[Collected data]
....
/-- R384, R385, R387, R405, R431, R432, R438 to R440: the highest reading moves the level up at 140, 148 and 155 °C and down below
135 °C, or below 143 °C for a second; the link and the function come up, change state and reset the host's blocks alone; a return to
D0 sends the messages owed. Its readings of log entries 115 and 117 are the model's choice. -/
def Obligations.ThermalAndLink : Prop :=
  ∀ s : State,
    (∀ temps x i, s.mode ≠ .off → s.hub.supply ≠ .off → (temps.map (·.1)).Nodup →
      (∀ y ∈ temps, y.1.val = 272 ∨ s.mode = .ready ∨ s.running = true) → ∀ u, Sampled temps s u → hottest u = some (x, i) →
      Goes (exec (.thermalSample temps) s) fun t =>
        (∀ k : Fin 273, t.rf .thermTemp k 15 0 = u.rf .thermTemp k 15 0 ∨ 155 * 16 ≤ x) ∧
        reading (t.reg .thermStatus) = x ∧ t.rf .thermStatus 0 24 16 = i ∧
        (x < 140 * 16 → s.rf .thermStatus 0 31 30 = 0 → t.rf .thermStatus 0 31 30 = 0 ∧
          RegsKept [.thermTemp, .thermStatus, .thermPeak] s t ∧ t = { s with regs := t.regs }) ∧
        (s.mode ≠ .halted → s.rf .thermStatus 0 31 30 = 0 → 140 * 16 ≤ x → x < 148 * 16 →
          t.rf .thermStatus 0 31 30 = 1 ∧ Pend t 4 ∧ LastRecord t 0x20 ∧ HubOnly s t) ∧
        (s.mode ≠ .halted → s.rf .thermStatus 0 31 30 = 1 → x < 135 * 16 → t.rf .thermStatus 0 31 30 = 0 ∧ HubOnly s t) ∧
        (s.mode ≠ .halted → s.rf .thermStatus 0 31 30 < 2 → 148 * 16 ≤ x → x < 155 * 16 →
          t.rf .thermStatus 0 31 30 = 2 ∧ Pend t 5 ∧ LastRecord t 0x21 ∧ t.hub.shedding = true ∧ HubOnly s t) ∧
        (s.mode ≠ .halted → 155 * 16 ≤ x → t.mode = .halted ∧ (∀ a < 0x8800000, memByte t.mem a = 0) ∧ t.lanes = [] ∧ LastRecord t 0x22 ∧
          bit (t.reg .usbStatus) 31 = false ∧ (∀ pf, (t.fold pf).power = .off))) ∧
    (s.rf .thermStatus 0 31 30 = 2 → reading (s.reg .thermStatus) < 143 * 16 → Goes (exec .shedClear s) fun t =>
      t.rf .thermStatus 0 31 30 = 1 ∧ t.hub.shedding = false ∧ RegsKept [.thermStatus] s t ∧
      t = { s with regs := t.regs, hub := { s.hub with shedding := false } }) ∧
    (let blocks := fun (t : State) => t.evt = { setAt := s.evt.setAt, setNow := t.evt.setNow } ∧
        t.host = { s.host with dma := [], nic := [], mbox := { s.host.mbox with lostPayload := s.host.mbox.busy } } ∧
        t.mem = s.mem ∧ t.arr = s.arr ∧ t.hub = s.hub ∧ t.ldr = s.ldr ∧
        ∀ n, ∀ i < n.row.icount, ∀ j < n.row.jcount, n ≠ .usbStatus →
          t.reg n i j = if (0x10000 ≤ n.row.base ∧ n.row.base < 0x20000) ∨ (0x800000 ≤ n.row.base ∧ n.row.base < 0x810000)
            then n.row.rstVal else s.reg n i j;
      (Goes (exec .functionLevelReset s) fun t => blocks t ∧ bit (t.reg .usbStatus) 24 = false) ∧
      (bit (s.reg .usbStatus) 31 = true → Goes (exec .usb4LinkDown s) fun t => blocks t ∧ t.rf .usbStatus 0 31 24 = 0 ∧
        t.rf .usbStatus 0 15 0 = min 65535 (s.rf .usbStatus 0 15 0 + 1)) ∧
      (bit (s.reg .usbStatus) 31 = false → exec .usb4LinkDown s = .next s)) ∧
    (∀ rate : Fin 4, s.fwRuns = true → s.mode ≠ .off → bit (s.reg .usbStatus) 31 = false → Goes (exec (.usb4LinkUp rate) s) fun t =>
      (rate.val = 0 → bit (t.reg .usbStatus) 31 = false ∧ bit (t.reg .usbStatus) 25 = true) ∧
      (rate.val ≠ 0 → bit (t.reg .usbStatus) 31 = true ∧ bit (t.reg .usbStatus) 30 = true ∧ t.rf .usbStatus 0 29 28 = rate) ∧
      RegsKept [.usbStatus] s t ∧ t = { s with regs := t.regs }) ∧
    (∀ st : Fin 4, bit (s.reg .usbStatus) 31 = true →
      (s.running = false ∨ st.val = 0 → Goes (exec (.linkPowerStateEntry st) s) fun t =>
        t.rf .usbStatus 0 27 26 = st ∧ RegsKept [.usbStatus] s t ∧ t = { s with regs := t.regs }) ∧
      (s.running = true → st.val ≠ 0 → exec (.linkPowerStateEntry st) s = .next s)) ∧
    (bit (s.reg .usbStatus) 31 = true → Goes (exec .d3hotEntry s) fun t =>
      bit (t.reg .usbStatus) 24 = true ∧ RegsKept [.usbStatus] s t ∧ t = { s with regs := t.regs }) ∧
    Goes (exec .d0Return s) fun t => bit (t.reg .usbStatus) 24 = false ∧ RegsKept [.usbStatus, .msixPba] s t ∧
      t = { s with regs := t.regs, out := t.out, evt := t.evt } ∧
      ∀ v : Fin 64, bit (s.reg .msixCtrl v) 0 = false → inHoldoff v s = false →
        ((bit (s.reg .msixPba (v / 32)) (v % 32) = true ∨ bit s.evt.heldOff v = true) →
          .msi v ∈ t.out ∧ bit (t.reg .msixPba (v / 32)) (v % 32) = false ∧ bit t.evt.heldOff v = false) ∧
        (bit (s.reg .msixPba (v / 32)) (v % 32) = false → bit s.evt.heldOff v = false →
          (.msi v ∈ t.out ↔ Output.msi v ∈ s.out))

/-- R239, R240, R455, R456, R465 to R467: a hold is timed while its sign lasts, asserts presence for the window after 2 s and
counts; presence ends when the window runs out; a tamper condition that appears while the hub runs, from ROM on, starts a wipe of the secure
pasture, or joins the one in progress, burns a fuse where a key is stored, ends presence and is on record. Its readings of log
entries 101 and 110 are the model's choice. -/
def Obligations.PresenceAndTamper : Prop :=
  ∀ s : State,
    (s.timesHolds = true → s.hub.pres.keyHeld = false → Goes (exec (.presenceHold .keyAppears) s) fun t =>
      t = { s with hub := { s.hub with pres := { s.hub.pres with keyHeld := true, keySince := some s.frame.time } } }) ∧
    (s.timesHolds = true → s.hub.pres.pinHeld = false → Goes (exec (.presenceHold .pinLow) s) fun t =>
      t = { s with hub := { s.hub with pres := { s.hub.pres with pinHeld := true, pinSince := some s.frame.time } } }) ∧
    (Goes (exec (.presenceHold .keyLeaves) s) fun t =>
      t = { s with hub := { s.hub with pres := { s.hub.pres with keyHeld := false, keySince := none } } }) ∧
    (Goes (exec (.presenceHold .pinHigh) s) fun t =>
      t = { s with hub := { s.hub with pres := { s.hub.pres with pinHeld := false, pinSince := none } } }) ∧
    (s.timesHolds = true → Goes (exec (.presenceHold .wrongField) s) fun t =>
      t.rf .presCount 0 15 0 = min 65535 (s.rf .presCount 0 15 0 + 1) ∧ RegsKept [.presCount] s t ∧ t = { s with regs := t.regs }) ∧
    (∀ (key : Bool) (since : Nat), (if key then s.hub.pres.keySince else s.hub.pres.pinSince) = some since →
      Goes (exec (.presenceOn key) s) fun t =>
        t.frame.time = max s.frame.time (since + 2000000000) ∧ t.hub.pres.source = (if key then 1 else 2) ∧
        t.hub.pres.ends = t.frame.time + 1000000000 * s.setting 0x24 2 ∧
        t.rf .presCount 0 31 16 = min 65535 (s.rf .presCount 0 31 16 + 1) ∧ RegsKept (eventRegs ++ [.presCount]) s t ∧
        (if s.present = true then t.evt = s.evt ∧ t.out = s.out else Pend t 7) ∧
        t.mem = s.mem ∧ t.arr = s.arr ∧ t.hub.fuses = s.hub.fuses) ∧
    (s.present = true → Goes (exec .presenceOff s) fun t =>
      t.present = false ∧ Pend t 8 ∧ t.frame.time = max s.frame.time s.hub.pres.ends ∧ RegsKept eventRegs s t ∧ t.mem = s.mem ∧
      t.arr = s.arr ∧ t.hub.fuses = s.hub.fuses) ∧
    (s.present = false → exec .presenceOff s = .next s) ∧
    ∀ mesh : Bool,
      (s.tampered = false → s.hub.supply ≠ .off → s.mode ≠ .off → Goes (exec (.tamper mesh none) s) fun t =>
        t.rf .secpast 0 7 4 = 1 ∧ t.hub.wipe.isSome ∧
        (s.wiping = true → t.hub.wipe = s.hub.wipe ∧ t.hub.cfgKey = s.hub.cfgKey ∧ t.mem = s.mem) ∧
        (s.wiping = false → t.hub.cfgKey = none ∧ t.rf .secpast 0 31 30 = 2 ∧
          (∀ a, 0x8800000 ≤ a → a < 0x8A00000 → memByte t.mem a = 0) ∧
          ∀ w, t.hub.wipe = some w → w.bad = none ∧ s.frame.time + 16384 ≤ w.till ∧ w.till ≤ s.frame.time + 34768) ∧
        (s.hub.wipe = none → RegsKept (eventRegs ++ [.secpast, .cairnStatus]) s t) ∧ (∀ a < 0x8800000, memByte t.mem a = memByte s.mem a) ∧
        t.hub.fuses.tampers = s.hub.fuses.tampers + (if (storedKey s).isSome ∧ s.hub.fuses.tampers < 31 then 1 else 0) ∧
        t.hub.fuses.lc = s.hub.fuses.lc ∧ t.present = false ∧ Pend t 6 ∧ (s.present = true → Pend t 8) ∧ LastRecord t 0x80 ∧
        t.tampered = true ∧ t.frame = s.frame ∧ t.arr = s.arr ∧ t.ldr = s.ldr) ∧
      (s.tampered = true ∨ s.hub.supply = .off ∨ s.mode = .off → Goes (exec (.tamper mesh none) s) fun t =>
        t.tampered = true ∧ t = { s with hub := { s.hub with lid := s.hub.lid || !mesh, mesh := s.hub.mesh || mesh } })

/-- R442 to R447: a fold that a check has found failed goes behind its hurdle, its pen stops and the spare of its logical fold
wakes, or the member is LOST where there is none; a substitution that completes moves the logical fold to the spare, with the pen's
program; a spare that does not wake, or fails, leaves the member LOST; HUB.SUBST shows the fold and the step in progress. Its readings of log
entries 31, 48, 61, 89 and 108 are the model's choice. -/
def Obligations.SpareSubstitution : Prop :=
  ∀ s : State,
    (∀ (pf : Fin 272) (p : Pen) (a : Nat), pf.val ∈ s.arr.failed → s.penOfFold pf = some p → s.beingReplaced p.cfg.first = false →
      PensApart s → s.hub.subst = none → s.alternate (s.fold pf).lf = some a → a ≠ pf → Goes (exec (.foldIsolation pf) s) fun t =>
        pf.val ∉ t.arr.failed ∧ (t.fold pf).role = .isolated ∧ (t.fold pf).power = .off ∧ (t.fold pf).hurdle = .closed ∧
        (t.fold a).power = .waking ∧ (t.hub.subst.map fun x => (x.pf, x.lf, x.spare, x.since)) = some (pf.val, (s.fold pf).lf, a, s.frame.time) ∧
        (PenThen t p.cfg.first fun n => n.stopped = true ∧ n.substPend = true) ∧
        (∀ q ∈ s.memberFolds p, (t.fold q).subst = true) ∧ RegsKept (eventRegs ++ [.racnt, .raabs]) s t ∧ t.mem = s.mem) ∧
    (∀ (pf : Fin 272) (p : Pen), pf.val ∈ s.arr.failed → s.penOfFold pf = some p → s.beingReplaced p.cfg.first = false →
      PensApart s → s.hub.subst = none → s.alternate (s.fold pf).lf = none → Goes (exec (.foldIsolation pf) s) fun t =>
        (t.fold pf).role = .isolated ∧ (t.fold pf).power = .off ∧ (t.fold pf).lost = true ∧ t.hub.subst = none ∧ LastRecord t 0x32 ∧
        (PenThen t p.cfg.first fun n => n.stopped = true ∧ n.newLost = true)) ∧
    (∀ (pf : Fin 272) (p : Pen), pf.val ∈ s.arr.failed → s.penOfFold pf = some p → s.beingReplaced p.cfg.first = false →
      s.hub.subst.isSome → Goes (exec (.foldIsolation pf) s) fun t =>
        (t.fold pf).role = .isolated ∧ t.hub.subst = s.hub.subst ∧ t.hub.waiting = s.hub.waiting ++ [(pf.val, s.frame.time)]) ∧
    (∀ pf : Fin 272, pf.val ∉ s.arr.failed → exec (.foldIsolation pf) s = .next s) ∧
    (∀ x, s.hub.subst = some x → x.pf < 272 → let v := readReg s ⟨.hubSubst, 0, 0⟩
      bit v 31 = true ∧ 2 ≤ fld v 30 28 ∧ fld v 30 28 ≤ 5 ∧ fld v 24 16 = x.pf) ∧
    ∀ (us : Word) (x : Subst) (p : Pen), s.hub.subst = some x → s.hub.waiting = [] → s.penOf x.lf = some p → x.spare < 272 →
      x.pf ≠ x.spare →
      (Goes (exec (.spareSubstituted us .complete) s) fun t =>
        t.hub.subst = none ∧ t.pfOf x.lf = some x.spare ∧ (t.fold x.spare).role = .active ∧ (t.fold x.spare).power = .on ∧
        (t.fold x.spare).hurdle = .opened ∧ Pend t 14 ∧ LastRecord t 0x31 ∧
        t.rf .hubSubst 0 7 0 = min 255 (s.rf .hubSubst 0 7 0 + 1) ∧ t.mem = s.mem ∧
        (∀ q, p.cfg.count ≠ 1 → copySource s p x.lf = some q → q ≠ x.spare → ∀ a,
          t.iword x.spare a = s.iword q a ∧ t.dword x.spare a = s.dword q a) ∧
        (p.cfg.count = 1 → ∀ a, t.iword x.spare a = s.iword x.spare a ∧ t.dword x.spare a = s.dword x.spare a)) ∧
      (Goes (exec (.spareSubstituted us .noWake) s) fun t =>
        t.hub.subst = none ∧ (t.fold x.pf).lost = true ∧ (t.fold x.spare).power = .retain ∧ LastRecord t 0x32 ∧ t.mem = s.mem) ∧
      ∀ k : Fin 3, Goes (exec (.spareSubstituted us (.failed k)) s) fun t =>
        t.hub.subst = none ∧ (t.fold x.pf).lost = true ∧ (t.fold x.spare).role = .isolated ∧ (t.fold x.spare).power = .off ∧
        bit (t.reg .faultstat x.spare) (k.val + 1) = true ∧ LastRecord t 0x32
....
» ASSIGNMENT
Please transcribe only the lines in the records above running from the line that has "(∀ (key : Bool)" through the line that has "(s.wiping = true", both included, exactly as they appear.

» TASK RESULT
    (∀ (key : Bool) (since : Nat), (if key then s.hub.pres.keySince else s.hub.pres.pinSince) = some since →
      Goes (exec (.presenceOn key) s) fun t =>
        t.frame.time = max s.frame.time (since + 2000000000) ∧ t.hub.pres.source = (if key then 1 else 2) ∧
        t.hub.pres.ends = t.frame.time + 1000000000 * s.setting 0x24 2 ∧
        t.rf .presCount 0 31 16 = min 65535 (s.rf .presCount 0 31 16 + 1) ∧ RegsKept (eventRegs ++ [.presCount]) s t ∧
        (if s.present = true then t.evt = s.evt ∧ t.out = s.out else Pend t 7) ∧
        t.mem = s.mem ∧ t.arr = s.arr ∧ t.hub.fuses = s.hub.fuses) ∧
    (s.present = true → Goes (exec .presenceOff s) fun t =>
      t.present = false ∧ Pend t 8 ∧ t.frame.time = max s.frame.time s.hub.pres.ends ∧ RegsKept eventRegs s t ∧ t.mem = s.mem ∧
      t.arr = s.arr ∧ t.hub.fuses = s.hub.fuses) ∧
    (s.present = false → exec .presenceOff s = .next s) ∧
    ∀ mesh : Bool,
      (s.tampered = false → s.hub.supply ≠ .off → s.mode ≠ .off → Goes (exec (.tamper mesh none) s) fun t =>
        t.rf .secpast 0 7 4 = 1 ∧ t.hub.wipe.isSome ∧
        (s.wiping = true → t.hub.wipe = s.hub.wipe ∧ t.hub.cfgKey = s.hub.cfgKey ∧ t.mem = s.mem) ∧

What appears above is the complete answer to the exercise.